In a study of more than 23,000 samples sequenced as part of the company's routine clinical testing, investigators found that cases with elevated tumor fraction are extremely likely to have contained enough circulating tumor DNA that a negative result can be relied on without the need to reflex to confirmatory tissue sequencing.

Reporting the results in JCO Precision Oncology last month, the authors wrote that this could allow clinicians and labs to prioritize tissue reflex testing for low-ctDNA samples, potentially sparing patients unnecessary repeat biopsies and labs unnecessary tests.

FoundationOne liquid and other analogous competitors in the market have become more widely used in recent years, especially after the US Food and Drug Administration began to approve companion diagnostic versions of assays like Foundation's.

Nevertheless, a remaining challenge for blood-based cancer sequencing is that the scarcity of tumor DNA in the blood relative to a tissue biopsy sample means negative test results can't necessarily be trusted by clinicians — something stressed in the FDA's labeling documentation for approved CDx assays, as well as by payors who have policies for reimbursing these tests.

Companies providing these tests have advocated for stepwise or even simultaneous testing protocols where both liquid and tissue tests are ordered upfront.

Under these schemes, patients benefit from the relative ease and rapidity of liquid biopsy without fear that an actionable finding might be missed. But the healthcare system also bears the weight of potentially unnecessary tests, Hanna Tukachinsky, senior translational scientist for clinical development and emerging biomarkers at Foundation Medicine, said in an interview.

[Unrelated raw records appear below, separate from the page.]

/-- Settles O41: each event acts in the stage, or on the entry or window, that its row names. -/
theorem opticsBootAndIntegrityEventsAct : Obligations.OpticsBootAndIntegrityEventsAct := by
  refine ⟨?drbgReseed, ?entFail, ?entropyRestartPass, ?hkConversionDone, ?blNoData, ?blCorrects, ?romStart, ?romStartNoCopy, ?imageLoadDone, ?fwStartDone,
    ?calibrationDone, ?restoreDone, ?goldRestore⟩
  case drbgReseed => exact fun r s hok hup hfail hke hdue => ok_pos (by simp [hok, hup, hfail, hke, hdue]) _ _
  case entFail => exact fun s => rfl
  case entropyRestartPass => exact fun s => rfl
  case hkConversionDone => exact fun conv entry pins r s hrun he hend => congrArg ok (hkConversionDone_delivers hrun he hend)
  case blNoData =>
    intro loop t0 s ht0 hover hnone
    refine congrArg ok ((blWindowEnd_over ht0 hover).trans ?_)
    rw [hnone]
  case blCorrects =>
    intro loop t0 c s ht0 hover hc
    refine congrArg ok ((blWindowEnd_over ht0 hover).trans ?_)
    rw [hc]
  case romStart =>
    intro b s halive hrom hstage hrun hcopy
    refine congrArg ok ((romStartDone_begins halive hrom hstage hrun).trans ?_)
    rw [hcopy]
  case romStartNoCopy =>
    intro s halive hrom hstage hrun hcopy
    refine congrArg ok ((romStartDone_begins halive hrom hstage hrun).trans ?_)
    rw [hcopy]
  case imageLoadDone => exact fun copy s halive hrom hstage hrun hcopy => congrArg ok (imageLoadDone_reads halive hrom hstage hrun hcopy)
  case fwStartDone => exact fun badBanks s h => congrArg ok (fwStartDone_calibrates h)
  case calibrationDone => exact fun s h hcal => congrArg ok (calibrationDone_ends h hcal)
  case restoreDone => exact fun s h => ok_pos h _ _
  case goldRestore => exact fun table index s hwait hgood => congrArg ok (restoreEntry_readable hwait hgood)

end Sys2Proof.Machine
end

section
/-! The parts of the state outside those that an operation writes, carried through the updates that meanings are built from. -/

namespace Sys2Proof.Machine

/-- The parts of the state, one for each of its fields. -/
inductive Part where
  | pending | commits | free | otn | fused | pins | stk | clk | root | cmd | ev | anvil | rows | cont | diag | prot | fab | tx | rx | cli | grm | sec | opt
  | mode | boot | keys | store | pm | integ
  deriving DecidableEq

/-- `s` with the parts `own` taken from `t`. -/
def State.take (s : State) (own : List Part) (t : State) : State where
  pending := if .pending ∈ own then t.pending else s.pending
  commits := if .commits ∈ own then t.commits else s.commits
  free := if .free ∈ own then t.free else s.free
  otn := if .otn ∈ own then t.otn else s.otn
  fused := if .fused ∈ own then t.fused else s.fused
  pins := if .pins ∈ own then t.pins else s.pins
  stk := if .stk ∈ own then t.stk else s.stk
  clk := if .clk ∈ own then t.clk else s.clk
  root := if .root ∈ own then t.root else s.root
  cmd := if .cmd ∈ own then t.cmd else s.cmd
  ev := if .ev ∈ own then t.ev else s.ev
  anvil := if .anvil ∈ own then t.anvil else s.anvil
  rows := if .rows ∈ own then t.rows else s.rows
  cont := if .cont ∈ own then t.cont else s.cont
  diag := if .diag ∈ own then t.diag else s.diag
  prot := if .prot ∈ own then t.prot else s.prot
  fab := if .fab ∈ own then t.fab else s.fab
  tx := if .tx ∈ own then t.tx else s.tx
  rx := if .rx ∈ own then t.rx else s.rx
  cli := if .cli ∈ own then t.cli else s.cli
  grm := if .grm ∈ own then t.grm else s.grm
  sec := if .sec ∈ own then t.sec else s.sec
  opt := if .opt ∈ own then t.opt else s.opt
  mode := if .mode ∈ own then t.mode else s.mode
  boot := if .boot ∈ own then t.boot else s.boot
  keys := if .keys ∈ own then t.keys else s.keys
  store := if .store ∈ own then t.store else s.store
  pm := if .pm ∈ own then t.pm else s.pm
  integ := if .integ ∈ own then t.integ else s.integ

Thus far, there hasn't been a proven way to determine if a liquid biopsy negative result is a true negative or just a product of not enough mutated DNA entering the blood. But Foundation has begun to collect evidence that its method for estimating tumor fraction (TF) in liquid biopsy samples — an aneuploidy-based calculation — could potentially serve that purpose.

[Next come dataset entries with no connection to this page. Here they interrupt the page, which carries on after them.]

-- ==== Sys2Proof/Machine/Text.lean ====
section
/-! DEFINITION. The spec's line form of an event (spec 30_encoding.md R81), values in hexadecimal with `0x`. -/

namespace Sys2Proof.Machine

/-- A hexadecimal digit, in capitals. -/
def hexDigit (n : Nat) : Char := if n < 10 then Char.ofNat (48 + n) else Char.ofNat (55 + n)

/-- A byte as `0xhh`. -/
def hexByte (b : Byte) : String := "0x" ++ String.ofList [hexDigit (b.toNat / 16), hexDigit (b.toNat % 16)]

/-- A 16-bit number as `0xhhhh`. -/
def hexHalf (v : Half) : String :=
  "0x" ++ String.ofList
    [hexDigit (v.toNat / 4096), hexDigit (v.toNat / 256 % 16), hexDigit (v.toNat / 16 % 16), hexDigit (v.toNat % 16)]

/-- The line of an event (R81); a serial byte is the DATA write that carries it. -/
def eventLine : Instr → String
  | .rdData => "RD DATA"
  | .wrData b => "WR DATA, " ++ hexByte b
  | .rdStat => "RD STAT"
  | .wrStat v => "WR STAT, " ++ hexHalf v
  | .rdMode => "RD MODE"
  | .wrMode v => "WR MODE, " ++ hexHalf v
  | .rdCtrl => "RD CTRL"
  | .wrCtrl v => "WR CTRL, " ++ hexHalf v
  | .rdBaud => "RD BAUD"
  | .wrBaud v => "WR BAUD, " ++ hexHalf v
  | .step n => "STEP " ++ toString n.toNat
  | .reset => "RESET"
  | .setinBtn btn0 btn1 => "SETIN BTN, " ++ hexHalf (btn1 ++ btn0)
  | .setinRx v => "SETIN RX, " ++ hexByte v
  | .setinRy v => "SETIN RY, " ++ hexByte v
  | .setinLx v => "SETIN LX, " ++ hexByte v
  | .setinLy v => "SETIN LY, " ++ hexByte v
  | .setinDx v => "SETIN DX, " ++ hexByte v
  | .setinDy v => "SETIN DY, " ++ hexByte v
  | .configDigital => "CONFIG DIGITAL"
  | .configAnalog => "CONFIG ANALOG"
  | .configMouse => "CONFIG MOUSE"
  | .configCard => "CONFIG CARD"
  | .addrPad => "WR DATA, " ++ hexByte addrPadByte
  | .addrCard => "WR DATA, " ++ hexByte addrCardByte
  | .padPoll => "WR DATA, " ++ hexByte padPollByte
  | .padMode => "WR DATA, " ++ hexByte padModeByte
  | .cardRead => "WR DATA, " ++ hexByte cardReadByte
  | .cardWrite => "WR DATA, " ++ hexByte cardWriteByte

/-- The line of a read with the value it returned (R81). -/
def readLine (i : Instr) : BusReply → String
  | .none => eventLine i
  | .byte b => eventLine i ++ " -> " ++ hexByte b
  | .half v => eventLine i ++ " -> " ++ hexHalf v

end Sys2Proof.Machine
end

In the company's study, investigators identified a subset of the larger 23,000-patient clinical cohort who had appropriately timed matched tissue sequencing — 613 lung cancers, 292 breast cancers, 279 colorectal cancers, and 105 pancreatic cancers.

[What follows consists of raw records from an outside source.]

-- ==== Sys2Proof/Tests/Slice0.lean ====
section
/-! SUPPORT. The model's own tests: words written out from spec 30_encoding.md R71 and R72 with what they decode to, ill-formed
stimuli refused, vectors of spec 95_test_vectors.md (named in the docstrings), and for every statement with hypotheses a
witness that meets them. -/

namespace Sys2Proof.Tests

open Sys2Proof Sys2Proof.Machine

set_option Elab.async false

/-! ## Decoding: every row's word, written out (R71, R72, 95_test_vectors.md Part 3) -/

theorem test_decode_rdData : decodeTableWord 32 0x00000000 = some .rdData := by decide
theorem test_decode_wrData : decodeTableWord 32 0x100000EE = some (.wrData 0xEE#8) := by decide
theorem test_decode_rdStat : decodeTableWord 32 0x04000000 = some .rdStat := by decide
theorem test_decode_wrStat : decodeTableWord 32 0x14000000 = some (.wrStat 0x0000#16) := by decide
theorem test_decode_rdMode : decodeTableWord 32 0x08000000 = some .rdMode := by decide
theorem test_decode_wrMode : decodeTableWord 32 0x1800000D = some (.wrMode 0x000D#16) := by decide
theorem test_decode_rdCtrl : decodeTableWord 32 0x0A000000 = some .rdCtrl := by decide
theorem test_decode_wrCtrl : decodeTableWord 32 0x1A001013 = some (.wrCtrl 0x1013#16) := by decide
theorem test_decode_rdBaud : decodeTableWord 32 0x0E000000 = some .rdBaud := by decide
theorem test_decode_wrBaud : decodeTableWord 32 0x1E000088 = some (.wrBaud 0x0088#16) := by decide
theorem test_decode_step : decodeTableWord 32 0x20000004 = some (.step 4#16) := by decide
theorem test_decode_reset : decodeTableWord 32 0x30000000 = some .reset := by decide
theorem test_decode_setinBtn : decodeTableWord 32 0x40004009 = some (.setinBtn 0x09#8 0x40#8) := by decide
theorem test_decode_setinRx : decodeTableWord 32 0x41000080 = some (.setinRx 0x80#8) := by decide
theorem test_decode_setinRy : decodeTableWord 32 0x4200007F = some (.setinRy 0x7F#8) := by decide
theorem test_decode_setinLx : decodeTableWord 32 0x43000000 = some (.setinLx 0x00#8) := by decide
theorem test_decode_setinLy : decodeTableWord 32 0x440000FF = some (.setinLy 0xFF#8) := by decide
theorem test_decode_setinDx : decodeTableWord 32 0x45000005 = some (.setinDx 0x05#8) := by decide
theorem test_decode_setinDy : decodeTableWord 32 0x460000FE = some (.setinDy 0xFE#8) := by decide
theorem test_decode_configDigital : decodeTableWord 32 0x50000000 = some .configDigital := by decide
theorem test_decode_configAnalog : decodeTableWord 32 0x50000001 = some .configAnalog := by decide
theorem test_decode_configMouse : decodeTableWord 32 0x50000002 = some .configMouse := by decide
theorem test_decode_configCard : decodeTableWord 32 0x51000000 = some .configCard := by decide
theorem test_decode_addrPad : decodeTableWord 8 0x01 = some .addrPad := by decide
theorem test_decode_addrCard : decodeTableWord 8 0x81 = some .addrCard := by decide
theorem test_decode_padPoll : decodeTableWord 8 0x42 = some .padPoll := by decide
theorem test_decode_padMode : decodeTableWord 8 0x44 = some .padMode := by decide
theorem test_decode_cardRead : decodeTableWord 8 0x52 = some .cardRead := by decide
theorem test_decode_cardWrite : decodeTableWord 8 0x57 = some .cardWrite := by decide

/-- A serial byte that is no row is the DATA write that carries it (log entry 11). -/
theorem test_decode_other_serial_byte : decodeTableWord 8 0x43 = some (.wrData 0x43#8) := by decide

/-- The bus accesses, low byte first (R53, R70). -/
theorem test_decode_accesses :
    decodeAccess (.read 0x0#4 1) = some .rdData ∧ decodeAccess (.write 0x0#4 [0x42#8]) = some (.wrData 0x42#8) ∧
    decodeAccess (.read 0x4#4 2) = some .rdStat ∧ decodeAccess (.write 0x4#4 [0x34#8, 0x12#8]) = some (.wrStat 0x1234#16) ∧
    decodeAccess (.read 0x8#4 2) = some .rdMode ∧ decodeAccess (.write 0x8#4 [0x0D#8, 0x00#8]) = some (.wrMode 0x000D#16) ∧
    decodeAccess (.read 0xA#4 2) = some .rdCtrl ∧ decodeAccess (.write 0xA#4 [0x13#8, 0x10#8]) = some (.wrCtrl 0x1013#16) ∧
    decodeAccess (.read 0xE#4 2) = some .rdBaud ∧ decodeAccess (.write 0xE#4 [0x88#8, 0x00#8]) = some (.wrBaud 0x0088#16) := by
  decide

/-- The encoder writes the words of 95_test_vectors.md P2. -/
theorem test_encode :
    encode (.setinBtn 0x09#8 0x40#8) = .word 0x40004009#32 ∧ encode (.wrCtrl 0x1003#16) = .word 0x1A001003#32 ∧
    encode .configDigital = .word 0x50000000#32 ∧ encode (.wrData 0x42#8) = .word 0x10000042#32 ∧
    encode (.step 3#16) = .word 0x20000003#32 := by decide

/-! ## WellFormed: an ill-formed stimulus for each check, refused (R52, R71, A14) -/

/-- A kind above 5. -/
theorem test_illformed_kind :
    wordWellFormed 0x60000000#32 = false ∧ decode (.word 0x60000000#32) = .error (.undefinedWord 0x60000000#32) := by decide
/-- Bits 23:16 not 0. -/
theorem test_illformed_reserved :
    wordWellFormed 0x00010000#32 = false ∧ decode (.word 0x00010000#32) = .error (.undefinedWord 0x00010000#32) := by decide
/-- An offset that holds no register. -/
theorem test_illformed_offset :
    wordWellFormed 0x02000000#32 = false ∧ decode (.word 0x02000000#32) = .error (.undefinedWord 0x02000000#32) := by decide
/-- Data in a read. -/
theorem test_illformed_read_data :
    wordWellFormed 0x00000001#32 = false ∧ decode (.word 0x00000001#32) = .error (.undefinedWord 0x00000001#32) := by decide
/-- Bits 15:8 of a DATA write. -/
theorem test_illformed_data_high :
    wordWellFormed 0x10000100#32 = false ∧ decode (.word 0x10000100#32) = .error (.undefinedWord 0x10000100#32) := by decide
/-- An offset in STEP. -/
theorem test_illformed_step_offset :
    wordWellFormed 0x21000001#32 = false ∧ decode (.word 0x21000001#32) = .error (.undefinedWord 0x21000001#32) := by decide
/-- Data in RESET. -/
theorem test_illformed_reset_data :
    wordWellFormed 0x30000001#32 = false ∧ decode (.word 0x30000001#32) = .error (.undefinedWord 0x30000001#32) := by decide
/-- A field above 6. -/
theorem test_illformed_setin_field :
    wordWellFormed 0x47000000#32 = false ∧ decode (.word 0x47000000#32) = .error (.undefinedWord 0x47000000#32) := by decide
/-- Bits 15:8 of a byte field. -/
theorem test_illformed_setin_high :
    wordWellFormed 0x41000100#32 = false ∧ decode (.word 0x41000100#32) = .error (.undefinedWord 0x41000100#32) := by decide
/-- A CONFIG kind above 2. -/
theorem test_illformed_config_kind :
    wordWellFormed 0x50000003#32 = false ∧ decode (.word 0x50000003#32) = .error (.undefinedWord 0x50000003#32) := by decide
/-- A CONFIG offset above 1. -/
theorem test_illformed_config_offset :
    wordWellFormed 0x52000000#32 = false ∧ decode (.word 0x52000000#32) = .error (.undefinedWord 0x52000000#32) := by decide
/-- Data in CONFIG CARD. -/
theorem test_illformed_config_card_data :
    wordWellFormed 0x51000001#32 = false ∧ decode (.word 0x51000001#32) = .error (.undefinedWord 0x51000001#32) := by decide
/-- A width that is not the register's, an offset that holds no register, a misaligned access, an access over two
registers (A14, R54). -/
theorem test_illformed_accesses :
    (BusAccess.write 0x0#4 [1#8, 2#8]).wellFormed = false ∧ decodeAccess (.write 0x0#4 [1#8, 2#8]) = none ∧
    (BusAccess.read 0x4#4 1).wellFormed = false ∧ decodeAccess (.read 0x4#4 1) = none ∧
    (BusAccess.read 0x2#4 1).wellFormed = false ∧ decodeAccess (.read 0x2#4 1) = none ∧
    (BusAccess.read 0xC#4 2).wellFormed = false ∧ decodeAccess (.read 0xC#4 2) = none ∧
    (BusAccess.read 0x9#4 2).wellFormed = false ∧ decodeAccess (.read 0x9#4 2) = none ∧
    (BusAccess.read 0x8#4 4).wellFormed = false ∧ decodeAccess (.read 0x8#4 4) = none ∧
    (BusAccess.write 0xE#4 []).wellFormed = false ∧ decodeAccess (.write 0xE#4 []) = none := by decide

/-! ## The states the tests use -/

/-- Input `SETIN BTN, 0x4009` with axes and deltas of the spec's examples. -/
def input0 : Input :=
  { btn0 := 0x09#8, btn1 := 0x40#8, rx := 0x80#8, ry := 0x7F#8, lx := 0x00#8, ly := 0xFF#8, dx := 0x05#8, dy := 0xFE#8 }

/-- After `RESET` and a CTRL write, with a pad of a kind, `ACK_IRQ_DELAY` 4, an empty store. -/
def idleState (c : Half) (k : PadKind) : State :=
  { mode := 0#16, ctrl := c, baud := 0#16, rxData := 0xFF#8, rxPending := false, ack := false, irqTimer := 0
    irq := false, sel := .none, padKind := k, pad := Pad.initial, card := Card.initial, store := [], input := input0
    par := { ackDelay := ⟨3⟩, ackPolicy := .default }, reply := .none, pending := [] }

/-- A pad addressed at a stage. -/
def padAt (k : PadKind) (stage : Nat) (mode : Bool) : State :=
  { idleState 0x0003#16 k with sel := .controller, pad := { stage := stage, analogMode := mode } }

/-- The card addressed at a stage, sector address `0x03FF`, buffer all `0x11`, and so checksum `0xFC` (R75). -/
def cardAt (cmd : CardCommand) (stage : Nat) : State :=
  { idleState 0x0003#16 .mouse with
    sel := .memoryCard
    card :=
      { stage := stage, cmd := cmd, addrHi := 0x03#8, addrLo := 0xFF#8, buf := Vector.replicate 128 0x11#8
        fresh := true } }

/-- The state after an instruction that answers. -/
def after (i : Instr) (s : State) : State :=
  match exec i s with
  | .next t => t
  | _ => s

/-- Whether an instruction answers. -/
def answers (i : Instr) (s : State) : Bool :=
  match exec i s with
  | .next _ => true
  | _ => false

theorem exec_after {i : Instr} {s : State} (h : answers i s = true) : exec i s = .next (after i s) := by
  unfold answers at h
  unfold after
  split at h <;> simp_all

/-- What an exchange leaves: the latch, the acknowledge, the selection, both stages. -/
structure Seen where
  rxData : Byte
  ack : Bool
  sel : Selection
  padStage : Nat
  cardStage : Nat
  deriving DecidableEq, Repr

/-- What the exchange of a byte leaves. -/
def exchanged (b : Byte) (s : State) : Seen :=
  let t := after (.wrData b) s
  ⟨t.rxData, t.ack, t.sel, t.pad.stage, t.card.stage⟩

/-! ## Register accesses (95_test_vectors.md A) -/

/-- A1. -/
theorem test_rdStat : (after .rdStat (after .reset (padAt .mouse 3 false))).reply = .half 0x0005#16 := by decide +kernel

/-- A2: destructive, and `ack` stays. -/
theorem test_rdData :
    after .rdData { idleState 3#16 .mouse with rxData := 0x5A#8, rxPending := true, ack := true } =
      { idleState 3#16 .mouse with reply := .byte 0x5A#8, ack := true } := by decide +kernel

/-- A4. -/
theorem test_mode : (after .rdMode (after (.wrMode 0x000D#16) (padAt .mouse 3 false))).reply = .half 0x000D#16 := by decide +kernel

The results showed that the FoundationOne liquid's sensitivity in detecting driver alterations ranged from about 58 percent to 86 percent overall, when compared to matched tissue results. However, in cases with TF of at least 10 percent, sensitivity was consistently at or near 100 percent.

Given those results, the researchers decided to test whether elevated TF could be used to rule out the presence of an actionable alteration, focusing on National Comprehensive Cancer Network-recommended biomarkers for non-small cell lung cancer (NSCLC) and colorectal cancer (CRC).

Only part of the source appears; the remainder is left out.